Web Crawlers for Constant Enumerations

Base Generator

class pcapkit.vendor.default.Vendor[source]

Bases: object

Default vendor generator.

Inherit this class with FLAG & LINK attributes, etc. to implement a new vendor generator.

__init__()[source]

Generate new constant files.

static __new__(cls)[source]

Subclassing checkpoint.

Raises

VendorNotImplemented – If cls is not a subclass of Vendor.

_request()[source]

Fetch CSV data from LINK.

This is the low-level call of request().

If LINK is None, it will directly call the upper method request() with NO arguments.

The method will first try to GET the content of LINK. Should any exception raised, it will first try with proxy settings from get_proxies().

Note

Since some LINK links are from Wikipedia, etc., they might not be available in certain areas, e.g. the amazing PRC :)

Would proxies failed again, it will prompt for user intervention, i.e. it will use webbrowser.open() to open the page in browser for you, and you can manually load that page and save the HTML source at the location it provides.

Returns

CSV data.

Return type

List[str]

Warns

VendorRequestWarning – If connection failed with and/or without proxies.

See also

request()

context(data)[source]

Generate constant context.

Parameters

data (List[str]) – CSV data.

Returns

Constant context.

Return type

str

count(data)[source]

Count field records.

Parameters

data (List[str]) – CSV data.

Returns

Field recordings.

Return type

Counter

process(data)[source]

Process CSV data.

Parameters

data (List[str]) – CSV data.

Returns

Enumeration fields. List[str]: Missing fields.

Return type

List[str]

rename(name, code, *, original=None)[source]

Rename duplicated fields.

Parameters
  • name (str) – Field name.

  • code (int) – Field code.

Keyword Arguments

original (str) – Original field name (extracted from CSV records).

Returns

Revised field name.

Return type

str

Example

If name has multiple occurrences in the source registry, the field name will be sanitised as ${name}_${code}.

Otherwise, the plain name will be returned.
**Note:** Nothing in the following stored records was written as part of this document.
-- ==== Sys2Proof/Laws/Strings.lean ====
section
/-! SUPPORT. What the loop of PUTS and PUTSP does over any number of words, once. -/

namespace Sys2Proof.Machine

/-- The address after `k + 1` words. -/
theorem add_ofNat_succ (a : Word) (k : Nat) : a + BitVec.ofNat 16 (k + 1) = a + 1 + BitVec.ofNat 16 k := by
  rw [Nat.add_comm k 1, BitVec.ofNat_add, BitVec.add_assoc]
  rfl

@[simp] theorem State.afterReads_zero (s : State) (a : Word) : s.afterReads a 0 = s := rfl

theorem State.afterReads_cons (s : State) (a : Word) (n : Nat) :
    s.afterReads a (n + 1) = (s.afterRead a).afterReads (a + 1) n := rfl

theorem State.wordRead_zero (s : State) (a : Word) : s.wordRead a 0 = (s.afterRead a).mem.readWord a := by
  simp [State.wordRead, State.afterReads]

theorem State.wordRead_succ (s : State) (a : Word) (k : Nat) :
    s.wordRead a (k + 1) = (s.afterRead a).wordRead (a + 1) k := by
  simp only [State.wordRead, State.afterReads, State.memRead_state, add_ofNat_succ]

/-- Reads commute with output, with the link write and with a hold. -/
theorem State.afterReads_setOutput (s : State) (a : Word) (n : Nat) (sent : List OutEvent) (left : Option Nat) :
    (s.setOutput sent left).afterReads a n = (s.afterReads a n).setOutput sent left := by
  induction n generalizing s a with
  | zero => rfl
  | succ n ih => simp only [State.afterReads, State.memRead_state, State.afterRead_setOutput, ih]

theorem State.afterReads_link (s : State) (a : Word) (n : Nat) : s.link.afterReads a n = (s.afterReads a n).link := by
  induction n generalizing s a with
  | zero => rfl
  | succ n ih => simp only [State.afterReads, State.memRead_state, State.afterRead_link, ih]

theorem State.afterReads_setHold (s : State) (a : Word) (n : Nat) (hd : Option Hold) :
    (s.setHold hd).afterReads a n = (s.afterReads a n).setHold hd := by
  induction n generalizing s a with
  | zero => rfl
  | succ n ih => simp only [State.afterReads, State.memRead_state, State.afterRead_setHold, ih]

@[simp] theorem State.wordRead_setOutput (s : State) (a : Word) (k : Nat) (sent : List OutEvent) (left : Option Nat) :
    (s.setOutput sent left).wordRead a k = s.wordRead a k := by
  simp [State.wordRead, State.afterReads_setOutput, State.afterRead_setOutput]

@[simp] theorem State.wordRead_link (s : State) (a : Word) (k : Nat) : s.link.wordRead a k = s.wordRead a k := by
  simp [State.wordRead, State.afterReads_link, State.afterRead_link]

@[simp] theorem State.wordRead_setHold (s : State) (a : Word) (k : Nat) (hd : Option Hold) :
    (s.setHold hd).wordRead a k = s.wordRead a k := by
  simp [State.wordRead, State.afterReads_setHold, State.afterRead_setHold]

/-- One read more at the end. -/
theorem State.afterReads_succ (s : State) (a : Word) (n : Nat) :
    s.afterReads a (n + 1) = (s.afterReads a n).afterRead (a + BitVec.ofNat 16 n) := by
  induction n generalizing s a with
  | zero => simp [State.afterReads]
  | succ n ih =>
    rw [add_ofNat_succ, State.afterReads_cons s a (n + 1), State.afterReads_cons s a n, ih]

/-- Reads change nothing but memory and the answers to come. -/
theorem State.afterReads_keeps (s : State) (a : Word) (n : Nat) : (s.afterReads a n).params = s.params ∧
    (s.afterReads a n).regs = s.regs ∧ (s.afterReads a n).written = s.written ∧ (s.afterReads a n).pc = s.pc ∧
    (s.afterReads a n).cond = s.cond ∧ (s.afterReads a n).run = s.run ∧ (s.afterReads a n).hold = s.hold ∧
    (s.afterReads a n).output = s.output ∧ (s.afterReads a n).accepts = s.accepts := by
  induction n with
  | zero => simp [State.afterReads]
  | succ n ih => rw [State.afterReads_succ]; simpa using ih

section
variable (s : State) (a : Word) (n : Nat)

@[simp] theorem State.afterReads_params : (s.afterReads a n).params = s.params := (s.afterReads_keeps a n).1
@[simp] theorem State.afterReads_regs : (s.afterReads a n).regs = s.regs := (s.afterReads_keeps a n).2.1
@[simp] theorem State.afterReads_written : (s.afterReads a n).written = s.written := (s.afterReads_keeps a n).2.2.1
@[simp] theorem State.afterReads_pc : (s.afterReads a n).pc = s.pc := (s.afterReads_keeps a n).2.2.2.1
@[simp] theorem State.afterReads_cond : (s.afterReads a n).cond = s.cond := (s.afterReads_keeps a n).2.2.2.2.1
@[simp] theorem State.afterReads_run : (s.afterReads a n).run = s.run := (s.afterReads_keeps a n).2.2.2.2.2.1
@[simp] theorem State.afterReads_hold : (s.afterReads a n).hold = s.hold := (s.afterReads_keeps a n).2.2.2.2.2.2.1
@[simp] theorem State.afterReads_output : (s.afterReads a n).output = s.output :=
  (s.afterReads_keeps a n).2.2.2.2.2.2.2.1
@[simp] theorem State.afterReads_accepts : (s.afterReads a n).accepts = s.accepts :=
  (s.afterReads_keeps a n).2.2.2.2.2.2.2.2
@[simp] theorem State.afterReads_reg (r : Reg) : (s.afterReads a n).reg r = s.reg r := by simp [State.reg]
@[simp] theorem State.afterReads_readable (r : Reg) : (s.afterReads a n).readable r = s.readable r := by
  simp [State.readable]

end

/-- Reads that pass by KBSR change nothing. -/
theorem State.afterReads_plain {s : State} {a : Word} {n : Nat}
    (h : ∀ k < n, a + BitVec.ofNat 16 k ≠ s.params.kbsrAddr) : s.afterReads a n = s := by
  induction n with
  | zero => rfl
  | succ n ih =>
    rw [State.afterReads_succ, ih fun k hk => h k (by omega), State.afterRead_ne (h n (by omega))]

theorem State.wordRead_plain {s : State} {a : Word} {k : Nat}
    (h : ∀ j ≤ k, a + BitVec.ofNat 16 j ≠ s.params.kbsrAddr) :
    s.wordRead a k = s.mem.readWord (a + BitVec.ofNat 16 k) := by
  simp [State.wordRead, State.afterReads_plain fun j (hj : j < k) => h j (by omega), State.afterRead_ne (h k (by omega))]

/-- Reads of at most one pass over memory that come to KBSR poll once. -/
theorem State.afterReads_kbsr {s : State} {a : Word} {j n : Nat} (hj : j < n) (hn : n ≤ 65536)
    (h : a + BitVec.ofNat 16 j = s.params.kbsrAddr) : s.afterReads a n = s.poll := by
  have other : ∀ k < n, k ≠ j → a + BitVec.ofNat 16 k ≠ s.params.kbsrAddr := by
    intro k hk hkj e
    rw [← h] at e
    have := congrArg BitVec.toNat ((BitVec.add_right_inj a).mp e)
    rw [BitVec.toNat_ofNat, BitVec.toNat_ofNat, Nat.mod_eq_of_lt (by omega), Nat.mod_eq_of_lt (by omega)] at this
    exact hkj this
  induction n with
  | zero => omega
  | succ n ih =>
    rw [State.afterReads_succ]
    by_cases e : j = n
    · subst e
      rw [State.afterReads_plain fun k hk => other k (by omega) (by omega), State.afterRead_kbsr h]
    · rw [ih (by omega) (by omega) fun k hk => other k (by omega), State.afterRead_ne]
      rw [s.poll_keeps.1]
      exact other n (by omega) (by omega)

/-- Where the first `n` words read are not zero and the host accepts what they send, the loop goes on after them. -/
theorem State.scan_run (service : StringService) {n more : Nat} {a : Word} {s : State} {sent : List OutEvent}
    (hw : ∀ k < n, s.wordRead a k ≠ 0)
    (hs : sent = (List.range n).flatMap fun k => wordEvents service (s.wordRead a k))
    (ha : s.acceptsAll sent.length = true) :
    State.scan service (n + more) a s =
      State.scan service more (a + BitVec.ofNat 16 n)
        ((s.afterReads a n).setOutput sent (s.acceptsAfter sent.length)) := by
  induction n generalizing s a sent with
  | zero => subst hs; simp [State.afterReads]
  | succ n ih =>
    have hz : (s.afterRead a).mem.readWord a ≠ 0 := by rw [← s.wordRead_zero]; exact hw 0 (by omega)
    have hs : sent = wordEvents service (s.wordRead a 0) ++
        (List.range n).flatMap fun k => wordEvents service ((s.afterRead a).wordRead (a + 1) k) := by
      rw [hs, List.range_succ_eq_map, List.flatMap_cons, List.flatMap_map]
      simp only [Nat.succ_eq_add_one, State.wordRead_succ]
    have ha' := ha
    rw [hs, List.length_append, s.acceptsAll_add (wordEvents service (s.wordRead a 0))] at ha'
    rw [show n + 1 + more = (n + more) + 1 by omega, State.scan_nonzero hz, ← s.wordRead_zero,
      State.withOutput_accepted (by rw [← ha'.1]; exact State.acceptsAll_congr (by simp) _),
      State.acceptsAfter_congr (State.afterRead_accepts s a),
      ih (sent := (List.range n).flatMap fun k => wordEvents service ((s.afterRead a).wordRead (a + 1) k))
        (fun k hk => by
          rw [State.wordRead_setOutput, ← State.wordRead_succ]; exact hw (k + 1) (by omega))
        (by simp only [State.wordRead_setOutput])
        (by rw [← ha'.2]; exact State.acceptsAll_congr (by simp) _)]
    rw [← add_ofNat_succ, State.afterReads_setOutput, State.setOutput_setOutput, ← hs]
    congr 2
    rw [hs, List.length_append, ← State.acceptsAfter_add s (wordEvents service (s.wordRead a 0))]
    exact State.acceptsAfter_congr (by simp) _

theorem wordEvents_length (service : StringService) (w : Word) : 1 ≤ (wordEvents service w).length := by
  cases service
  · simp [wordEvents]
  · simp only [wordEvents]; split <;> simp

/-- A loop over `n` words leaves the hold as it was, or read no zero word, sent all and holds at the word after them.
Proofs about a whole pass cite this and `scan_run` for a variable `n`: the kernel unfolds a loop over 65536 words. -/
theorem State.scan_cases (service : StringService) (n : Nat) (a : Word) (s : State) :
    (State.scan service n a s).hold = s.hold ∨
      ∃ sent, sent = ((List.range n).flatMap fun k => wordEvents service (s.wordRead a k)) ∧
        (∀ k < n, s.wordRead a k ≠ 0) ∧ s.acceptsAll sent.length = true ∧ n ≤ sent.length ∧
        State.scan service n a s = ((s.afterReads a n).setOutput sent (s.acceptsAfter sent.length)).setHold
          (some (.string service (a + BitVec.ofNat 16 n))) := by
  suffices h : (State.scan service n a s).hold = s.hold ∨
      ∃ sent, sent = ((List.range n).flatMap fun k => wordEvents service (s.wordRead a k)) ∧
        (∀ k < n, s.wordRead a k ≠ 0) ∧ s.acceptsAll sent.length = true ∧ n ≤ sent.length by
    refine h.imp_right ?_
    rintro ⟨sent, hs, hw, ha, hn⟩
    exact ⟨sent, hs, hw, ha, hn, by rw [← State.scan_end, ← State.scan_run service hw hs ha, Nat.add_zero]⟩
  induction n generalizing a s with
  | zero => exact .inr (by simp)
  | succ n ih =>
    by_cases hz : (s.afterRead a).mem.readWord a = 0
    · left
      rw [State.scan_zero hz]
      rcases State.withOutput_cases (s.afterRead a) [.flush] id with ⟨-, e⟩ | ⟨_, -, -, e⟩ <;> rw [e] <;> simp
    · rw [State.scan_nonzero hz]
      generalize hw0 : (s.afterRead a).mem.readWord a = w at hz ⊢
      rcases State.withOutput_cases (s.afterRead a) (wordEvents service w) (State.scan service n (a + 1)) with
        ⟨ha, e⟩ | ⟨_, -, -, e⟩
      · rw [e]
        rcases ih (a + 1) ((s.afterRead a).setOutput (wordEvents service w)
          ((s.afterRead a).acceptsAfter (wordEvents service w).length)) with h | ⟨sent, hs, hw, h1, h2⟩
        · left; rw [h]; simp
        · right
          simp only [State.wordRead_setOutput] at hs hw
          refine ⟨wordEvents service w ++ sent, ?_, ?_, ?_, ?_⟩
          · rw [List.range_succ_eq_map, List.flatMap_cons, List.flatMap_map, hs, ← hw0]
            simp only [Nat.succ_eq_add_one, State.wordRead_succ, State.wordRead_zero]
          · intro k hk
            cases k with
            | zero => rwa [State.wordRead_zero, hw0]
            | succ k => rw [State.wordRead_succ]; exact hw k (by omega)
          · rw [List.length_append, ← State.acceptsAll_congr (State.afterRead_accepts s a),
              State.acceptsAll_add (s.afterRead a) (wordEvents service w)]
            exact ⟨ha, h1⟩
          · have := wordEvents_length service w
            rw [List.length_append]; omega
      · left; rw [e]; simp

/-- Among the words of a whole pass is KBSR. -/
theorem exists_offset (a target : Word) : ∃ j < 65536, a + BitVec.ofNat 16 j = target :=
  ⟨(target - a).toNat, (target - a).isLt, by
    rw [BitVec.ofNat_toNat, BitVec.setWidth_eq]
    exact add_sub_cancel a target⟩

/-- A whole pass with no zero word got a byte at KBSR. -/
theorem State.pass_byte {s : State} {a : Word} {n : Nat} (hn : n = 65536) (hw : ∀ k < n, s.wordRead a k ≠ 0) :
    ∃ b, s.nextAnswer = .byte b := by
  by_contra h
  have hb : ∀ b, s.nextAnswer ≠ .byte b := fun b hb => h ⟨b, hb⟩
  obtain ⟨j, hj, e⟩ := exists_offset a s.params.kbsrAddr
  apply hw j (by omega)
  rw [State.wordRead, State.memRead_value, ← State.afterReads_succ, State.afterReads_kbsr (j := j) (by omega) (by omega)
    e, e, State.poll_none hb, State.memWrite_mem, Memory.readWord_writeWord_self]

end Sys2Proof.Machine
end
request(text=None)[source]

Fetch CSV file.

Parameters

text (str) – Context from LINK.

Returns

CSV data.

Return type

List[str]

safe_name(name)[source]

Convert enumeration name to enum.Enum friendly.

Parameters

name (str) – original enumeration name

Returns

Converted enumeration name.

Return type

str

static wrap_comment(text)[source]

Wraps long-length text to shorter lines of comments.

Parameters

text (str) – Source text.

Returns

Wrapped comments.

DOCS

Docstring of constant enumeration.

Type

str

FLAG = None

Value limit checker.

Type

str

Link to registry.

Type

str

NAME

Name of constant enumeration.

Type

str

pcapkit.vendor.default.LINE(NAME, DOCS, FLAG, ENUM, MISS)

Default constant template of enumerate registry from IANA CSV.

pcapkit.vendor.default.get_proxies()[source]

Get proxy for blocked sites.

The function will read PCAPKIT_HTTP_PROXY and PCAPKIT_HTTPS_PROXY, if any, for the proxy settings of requests.

Returns

Proxy settings for requests.

Return type

Dict[str, str]

Command Line Tool

usage: pcapkit-vendor [-h] [-V] ...

update constant enumerations

positional arguments:
  target         update targets, supply none to update all

optional arguments:
  -h, --help     show this help message and exit
  -V, --version  show program's version number and exit
pcapkit.vendor.__main__.get_parser()[source]

CLI argument parser.

Returns

Argument parser.

Return type

argparse.ArgumentParser

pcapkit.vendor.__main__.main()[source]

Entrypoint.

Warns

InvalidVendorWarning – If vendor target not found in pcapkit.vendor module.

pcapkit.vendor.__main__.run(vendor)[source]

Script runner.

Parameters

vendor (Type[Vendor]) – Subclass of Vendor from pcapkit.vendor.

Warns

VendorRuntimeWarning – If failed to initiate the vendor class.